Uiteraard is er verzet. Rousseff steunt op een linkse meerderheid waarvan met name kleinere partijen weinig moeten hebben van haar hervormingspogingen. Zij geven liever meer geld uit aan subsidies en sociale zekerheden. Dat levert stemmen op.
De Braziliaanse verzorgingsstaat zal onder Rousseff niet worden afgebouwd. In tegendeel, een enorm welvaartsprogramma dat door haar voorganger is opgezet en de armen ten goede komt is mateloos populair en deel van de reden waarom zij de presidentsverkiezingen vorig jaar glansrijk won.
Door de corruptie een halt toe te roepen en regelgeving voor bedrijven en investeerders te versoepelen kan ze echter wel een slag maken. Brazilië exporteert veel grondstoffen. De winst die daaruit vloeit zou gebruikt kunnen worden om industriën en diensten op te zetten maar dan moet het wel makkelijk worden voor (buitenlandse) ondernemers om zaken te doen.
Er is de afgelopen jaren enige vooruitgang geboekt. Met name het handelsbeleid is geliberaliseerd maar het kost nog altijd veel tijd en geld om een bedrijf te starten. Het arbeidsrecht moet versoberd worden als Brazilië meer mensen aan het werk wil krijgen.
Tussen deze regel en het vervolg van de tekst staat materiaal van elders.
@[simp] theorem Chip.setTl_regs (k : Chip) (x : TableLoader) : (k.setTl x).regs = k.regs := rfl
@[simp] theorem Chip.setTl_pd (k : Chip) (x : TableLoader) : (k.setTl x).pd = k.pd := rfl
@[simp] theorem Chip.setTl_sp (k : Chip) (x : TableLoader) : (k.setTl x).sp = k.sp := rfl
@[simp] theorem Chip.setTl_iu (k : Chip) (x : TableLoader) : (k.setTl x).iu = k.iu := rfl
@[simp] theorem Chip.setTl_psc (k : Chip) (x : TableLoader) : (k.setTl x).psc = k.psc := rfl
@[simp] theorem Chip.setTl_tl (k : Chip) (x : TableLoader) : (k.setTl x).tl = x := rfl
@[simp] theorem Chip.setTl_br (k : Chip) (x : TableLoader) : (k.setTl x).br = k.br := rfl
@[simp] theorem Chip.setTl_imc (k : Chip) (x : TableLoader) : (k.setTl x).imc = k.imc := rfl
@[simp] theorem Chip.setTl_dtu (k : Chip) (x : TableLoader) : (k.setTl x).dtu = k.dtu := rfl
@[simp] theorem Chip.setTl_hf (k : Chip) (x : TableLoader) : (k.setTl x).hf = k.hf := rfl
@[simp] theorem Chip.setTl_hlc (k : Chip) (x : TableLoader) : (k.setTl x).hlc = k.hlc := rfl
@[simp] theorem Chip.setTl_dmr (k : Chip) (x : TableLoader) : (k.setTl x).dmr = k.dmr := rfl
@[simp] theorem Chip.setTl_fresh (k : Chip) (x : TableLoader) : (k.setTl x).fresh = k.fresh := rfl
@[simp] theorem Chip.setTl_twice (k : Chip) (x y : TableLoader) : (k.setTl x).setTl y = k.setTl y := rfl

@[simp] theorem Chip.setBr_regs (k : Chip) (x : BandRenderer) : (k.setBr x).regs = k.regs := rfl
@[simp] theorem Chip.setBr_pd (k : Chip) (x : BandRenderer) : (k.setBr x).pd = k.pd := rfl
@[simp] theorem Chip.setBr_sp (k : Chip) (x : BandRenderer) : (k.setBr x).sp = k.sp := rfl
@[simp] theorem Chip.setBr_iu (k : Chip) (x : BandRenderer) : (k.setBr x).iu = k.iu := rfl
@[simp] theorem Chip.setBr_psc (k : Chip) (x : BandRenderer) : (k.setBr x).psc = k.psc := rfl
@[simp] theorem Chip.setBr_tl (k : Chip) (x : BandRenderer) : (k.setBr x).tl = k.tl := rfl
@[simp] theorem Chip.setBr_br (k : Chip) (x : BandRenderer) : (k.setBr x).br = x := rfl
@[simp] theorem Chip.setBr_imc (k : Chip) (x : BandRenderer) : (k.setBr x).imc = k.imc := rfl
@[simp] theorem Chip.setBr_dtu (k : Chip) (x : BandRenderer) : (k.setBr x).dtu = k.dtu := rfl
@[simp] theorem Chip.setBr_hf (k : Chip) (x : BandRenderer) : (k.setBr x).hf = k.hf := rfl
@[simp] theorem Chip.setBr_hlc (k : Chip) (x : BandRenderer) : (k.setBr x).hlc = k.hlc := rfl
@[simp] theorem Chip.setBr_dmr (k : Chip) (x : BandRenderer) : (k.setBr x).dmr = k.dmr := rfl
@[simp] theorem Chip.setBr_fresh (k : Chip) (x : BandRenderer) : (k.setBr x).fresh = k.fresh := rfl
@[simp] theorem Chip.setBr_twice (k : Chip) (x y : BandRenderer) : (k.setBr x).setBr y = k.setBr y := rfl

@[simp] theorem Chip.setImc_regs (k : Chip) (x : ImagingController) : (k.setImc x).regs = k.regs := rfl
@[simp] theorem Chip.setImc_pd (k : Chip) (x : ImagingController) : (k.setImc x).pd = k.pd := rfl
@[simp] theorem Chip.setImc_sp (k : Chip) (x : ImagingController) : (k.setImc x).sp = k.sp := rfl
@[simp] theorem Chip.setImc_iu (k : Chip) (x : ImagingController) : (k.setImc x).iu = k.iu := rfl
@[simp] theorem Chip.setImc_psc (k : Chip) (x : ImagingController) : (k.setImc x).psc = k.psc := rfl
@[simp] theorem Chip.setImc_tl (k : Chip) (x : ImagingController) : (k.setImc x).tl = k.tl := rfl
@[simp] theorem Chip.setImc_br (k : Chip) (x : ImagingController) : (k.setImc x).br = k.br := rfl
@[simp] theorem Chip.setImc_imc (k : Chip) (x : ImagingController) : (k.setImc x).imc = x := rfl
@[simp] theorem Chip.setImc_dtu (k : Chip) (x : ImagingController) : (k.setImc x).dtu = k.dtu := rfl
@[simp] theorem Chip.setImc_hf (k : Chip) (x : ImagingController) : (k.setImc x).hf = k.hf := rfl
@[simp] theorem Chip.setImc_hlc (k : Chip) (x : ImagingController) : (k.setImc x).hlc = k.hlc := rfl
@[simp] theorem Chip.setImc_dmr (k : Chip) (x : ImagingController) : (k.setImc x).dmr = k.dmr := rfl
@[simp] theorem Chip.setImc_fresh (k : Chip) (x : ImagingController) : (k.setImc x).fresh = k.fresh := rfl
@[simp] theorem Chip.setImc_twice (k : Chip) (x y : ImagingController) : (k.setImc x).setImc y = k.setImc y := rfl

@[simp] theorem Chip.setDtu_regs (k : Chip) (x : DrumTiming) : (k.setDtu x).regs = k.regs := rfl
@[simp] theorem Chip.setDtu_pd (k : Chip) (x : DrumTiming) : (k.setDtu x).pd = k.pd := rfl
@[simp] theorem Chip.setDtu_sp (k : Chip) (x : DrumTiming) : (k.setDtu x).sp = k.sp := rfl
@[simp] theorem Chip.setDtu_iu (k : Chip) (x : DrumTiming) : (k.setDtu x).iu = k.iu := rfl
@[simp] theorem Chip.setDtu_psc (k : Chip) (x : DrumTiming) : (k.setDtu x).psc = k.psc := rfl
@[simp] theorem Chip.setDtu_tl (k : Chip) (x : DrumTiming) : (k.setDtu x).tl = k.tl := rfl
@[simp] theorem Chip.setDtu_br (k : Chip) (x : DrumTiming) : (k.setDtu x).br = k.br := rfl
@[simp] theorem Chip.setDtu_imc (k : Chip) (x : DrumTiming) : (k.setDtu x).imc = k.imc := rfl
@[simp] theorem Chip.setDtu_dtu (k : Chip) (x : DrumTiming) : (k.setDtu x).dtu = x := rfl
@[simp] theorem Chip.setDtu_hf (k : Chip) (x : DrumTiming) : (k.setDtu x).hf = k.hf := rfl
@[simp] theorem Chip.setDtu_hlc (k : Chip) (x : DrumTiming) : (k.setDtu x).hlc = k.hlc := rfl
@[simp] theorem Chip.setDtu_dmr (k : Chip) (x : DrumTiming) : (k.setDtu x).dmr = k.dmr := rfl
@[simp] theorem Chip.setDtu_fresh (k : Chip) (x : DrumTiming) : (k.setDtu x).fresh = k.fresh := rfl
@[simp] theorem Chip.setDtu_twice (k : Chip) (x y : DrumTiming) : (k.setDtu x).setDtu y = k.setDtu y := rfl

@[simp] theorem Chip.setHf_regs (k : Chip) (x : HeadFeed) : (k.setHf x).regs = k.regs := rfl
@[simp] theorem Chip.setHf_pd (k : Chip) (x : HeadFeed) : (k.setHf x).pd = k.pd := rfl
@[simp] theorem Chip.setHf_sp (k : Chip) (x : HeadFeed) : (k.setHf x).sp = k.sp := rfl
@[simp] theorem Chip.setHf_iu (k : Chip) (x : HeadFeed) : (k.setHf x).iu = k.iu := rfl
@[simp] theorem Chip.setHf_psc (k : Chip) (x : HeadFeed) : (k.setHf x).psc = k.psc := rfl
@[simp] theorem Chip.setHf_tl (k : Chip) (x : HeadFeed) : (k.setHf x).tl = k.tl := rfl
@[simp] theorem Chip.setHf_br (k : Chip) (x : HeadFeed) : (k.setHf x).br = k.br := rfl
@[simp] theorem Chip.setHf_imc (k : Chip) (x : HeadFeed) : (k.setHf x).imc = k.imc := rfl
@[simp] theorem Chip.setHf_dtu (k : Chip) (x : HeadFeed) : (k.setHf x).dtu = k.dtu := rfl
@[simp] theorem Chip.setHf_hf (k : Chip) (x : HeadFeed) : (k.setHf x).hf = x := rfl
@[simp] theorem Chip.setHf_hlc (k : Chip) (x : HeadFeed) : (k.setHf x).hlc = k.hlc := rfl
@[simp] theorem Chip.setHf_dmr (k : Chip) (x : HeadFeed) : (k.setHf x).dmr = k.dmr := rfl
@[simp] theorem Chip.setHf_fresh (k : Chip) (x : HeadFeed) : (k.setHf x).fresh = k.fresh := rfl
@[simp] theorem Chip.setHf_twice (k : Chip) (x y : HeadFeed) : (k.setHf x).setHf y = k.setHf y := rfl

@[simp] theorem Chip.setHlc_regs (k : Chip) (x : HandlerLine) : (k.setHlc x).regs = k.regs := rfl
@[simp] theorem Chip.setHlc_pd (k : Chip) (x : HandlerLine) : (k.setHlc x).pd = k.pd := rfl
@[simp] theorem Chip.setHlc_sp (k : Chip) (x : HandlerLine) : (k.setHlc x).sp = k.sp := rfl
@[simp] theorem Chip.setHlc_iu (k : Chip) (x : HandlerLine) : (k.setHlc x).iu = k.iu := rfl
@[simp] theorem Chip.setHlc_psc (k : Chip) (x : HandlerLine) : (k.setHlc x).psc = k.psc := rfl
@[simp] theorem Chip.setHlc_tl (k : Chip) (x : HandlerLine) : (k.setHlc x).tl = k.tl := rfl
@[simp] theorem Chip.setHlc_br (k : Chip) (x : HandlerLine) : (k.setHlc x).br = k.br := rfl
@[simp] theorem Chip.setHlc_imc (k : Chip) (x : HandlerLine) : (k.setHlc x).imc = k.imc := rfl
@[simp] theorem Chip.setHlc_dtu (k : Chip) (x : HandlerLine) : (k.setHlc x).dtu = k.dtu := rfl
@[simp] theorem Chip.setHlc_hf (k : Chip) (x : HandlerLine) : (k.setHlc x).hf = k.hf := rfl
@[simp] theorem Chip.setHlc_hlc (k : Chip) (x : HandlerLine) : (k.setHlc x).hlc = x := rfl
@[simp] theorem Chip.setHlc_dmr (k : Chip) (x : HandlerLine) : (k.setHlc x).dmr = k.dmr := rfl
@[simp] theorem Chip.setHlc_fresh (k : Chip) (x : HandlerLine) : (k.setHlc x).fresh = k.fresh := rfl
@[simp] theorem Chip.setHlc_twice (k : Chip) (x y : HandlerLine) : (k.setHlc x).setHlc y = k.setHlc y := rfl

@[simp] theorem Chip.setDmr_regs (k : Chip) (x : DamageRecorder) : (k.setDmr x).regs = k.regs := rfl
@[simp] theorem Chip.setDmr_pd (k : Chip) (x : DamageRecorder) : (k.setDmr x).pd = k.pd := rfl
@[simp] theorem Chip.setDmr_sp (k : Chip) (x : DamageRecorder) : (k.setDmr x).sp = k.sp := rfl
@[simp] theorem Chip.setDmr_iu (k : Chip) (x : DamageRecorder) : (k.setDmr x).iu = k.iu := rfl
@[simp] theorem Chip.setDmr_psc (k : Chip) (x : DamageRecorder) : (k.setDmr x).psc = k.psc := rfl
@[simp] theorem Chip.setDmr_tl (k : Chip) (x : DamageRecorder) : (k.setDmr x).tl = k.tl := rfl
@[simp] theorem Chip.setDmr_br (k : Chip) (x : DamageRecorder) : (k.setDmr x).br = k.br := rfl
@[simp] theorem Chip.setDmr_imc (k : Chip) (x : DamageRecorder) : (k.setDmr x).imc = k.imc := rfl
@[simp] theorem Chip.setDmr_dtu (k : Chip) (x : DamageRecorder) : (k.setDmr x).dtu = k.dtu := rfl
@[simp] theorem Chip.setDmr_hf (k : Chip) (x : DamageRecorder) : (k.setDmr x).hf = k.hf := rfl
@[simp] theorem Chip.setDmr_hlc (k : Chip) (x : DamageRecorder) : (k.setDmr x).hlc = k.hlc := rfl
@[simp] theorem Chip.setDmr_dmr (k : Chip) (x : DamageRecorder) : (k.setDmr x).dmr = x := rfl
@[simp] theorem Chip.setDmr_fresh (k : Chip) (x : DamageRecorder) : (k.setDmr x).fresh = k.fresh := rfl
@[simp] theorem Chip.setDmr_twice (k : Chip) (x y : DamageRecorder) : (k.setDmr x).setDmr y = k.setDmr y := rfl

@[simp] theorem Chip.setFresh_regs (k : Chip) (x : Nat) : (k.setFresh x).regs = k.regs := rfl
@[simp] theorem Chip.setFresh_pd (k : Chip) (x : Nat) : (k.setFresh x).pd = k.pd := rfl
@[simp] theorem Chip.setFresh_sp (k : Chip) (x : Nat) : (k.setFresh x).sp = k.sp := rfl
@[simp] theorem Chip.setFresh_iu (k : Chip) (x : Nat) : (k.setFresh x).iu = k.iu := rfl
@[simp] theorem Chip.setFresh_psc (k : Chip) (x : Nat) : (k.setFresh x).psc = k.psc := rfl
@[simp] theorem Chip.setFresh_tl (k : Chip) (x : Nat) : (k.setFresh x).tl = k.tl := rfl
@[simp] theorem Chip.setFresh_br (k : Chip) (x : Nat) : (k.setFresh x).br = k.br := rfl
@[simp] theorem Chip.setFresh_imc (k : Chip) (x : Nat) : (k.setFresh x).imc = k.imc := rfl
@[simp] theorem Chip.setFresh_dtu (k : Chip) (x : Nat) : (k.setFresh x).dtu = k.dtu := rfl
@[simp] theorem Chip.setFresh_hf (k : Chip) (x : Nat) : (k.setFresh x).hf = k.hf := rfl
@[simp] theorem Chip.setFresh_hlc (k : Chip) (x : Nat) : (k.setFresh x).hlc = k.hlc := rfl
@[simp] theorem Chip.setFresh_dmr (k : Chip) (x : Nat) : (k.setFresh x).dmr = k.dmr := rfl
@[simp] theorem Chip.setFresh_fresh (k : Chip) (x : Nat) : (k.setFresh x).fresh = x := rfl
@[simp] theorem Chip.setFresh_twice (k : Chip) (x y : Nat) : (k.setFresh x).setFresh y = k.setFresh y := rfl

@[simp] theorem State.setPending_pending (s : State) (x : List Instr) : (s.setPending x).pending = x := rfl
@[simp] theorem State.setPending_store (s : State) (x : List Instr) : (s.setPending x).store = s.store := rfl
@[simp] theorem State.setPending_chip (s : State) (x : List Instr) : (s.setPending x).chip = s.chip := rfl

@[simp] theorem State.setStore_pending (s : State) (x : Memory) : (s.setStore x).pending = s.pending := rfl
@[simp] theorem State.setStore_store (s : State) (x : Memory) : (s.setStore x).store = x := rfl
@[simp] theorem State.setStore_chip (s : State) (x : Memory) : (s.setStore x).chip = s.chip := rfl

@[simp] theorem State.setChip_pending (s : State) (x : Chip) : (s.setChip x).pending = s.pending := rfl
@[simp] theorem State.setChip_store (s : State) (x : Chip) : (s.setChip x).store = s.store := rfl
@[simp] theorem State.setChip_chip (s : State) (x : Chip) : (s.setChip x).chip = x := rfl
De overheidsuitgaven moeten in balans worden gebracht en de staat moet zich terugtrekken als het ondernemers en investeerders de ruimte wilt geven om de economie verder te doen groeien.
In zowel Brazilië als India zijn de uitdagingen groot maar dat is het economische potentieel van beide landen ook. In India ontbeert echter grotendeels visie en de wil om het land concurrerender te maken. In Brazilië is de wil op het hoogste niveau aanwezig. Vraag is of de president erin slaagt om haar partij dit jaar mee te krijgen.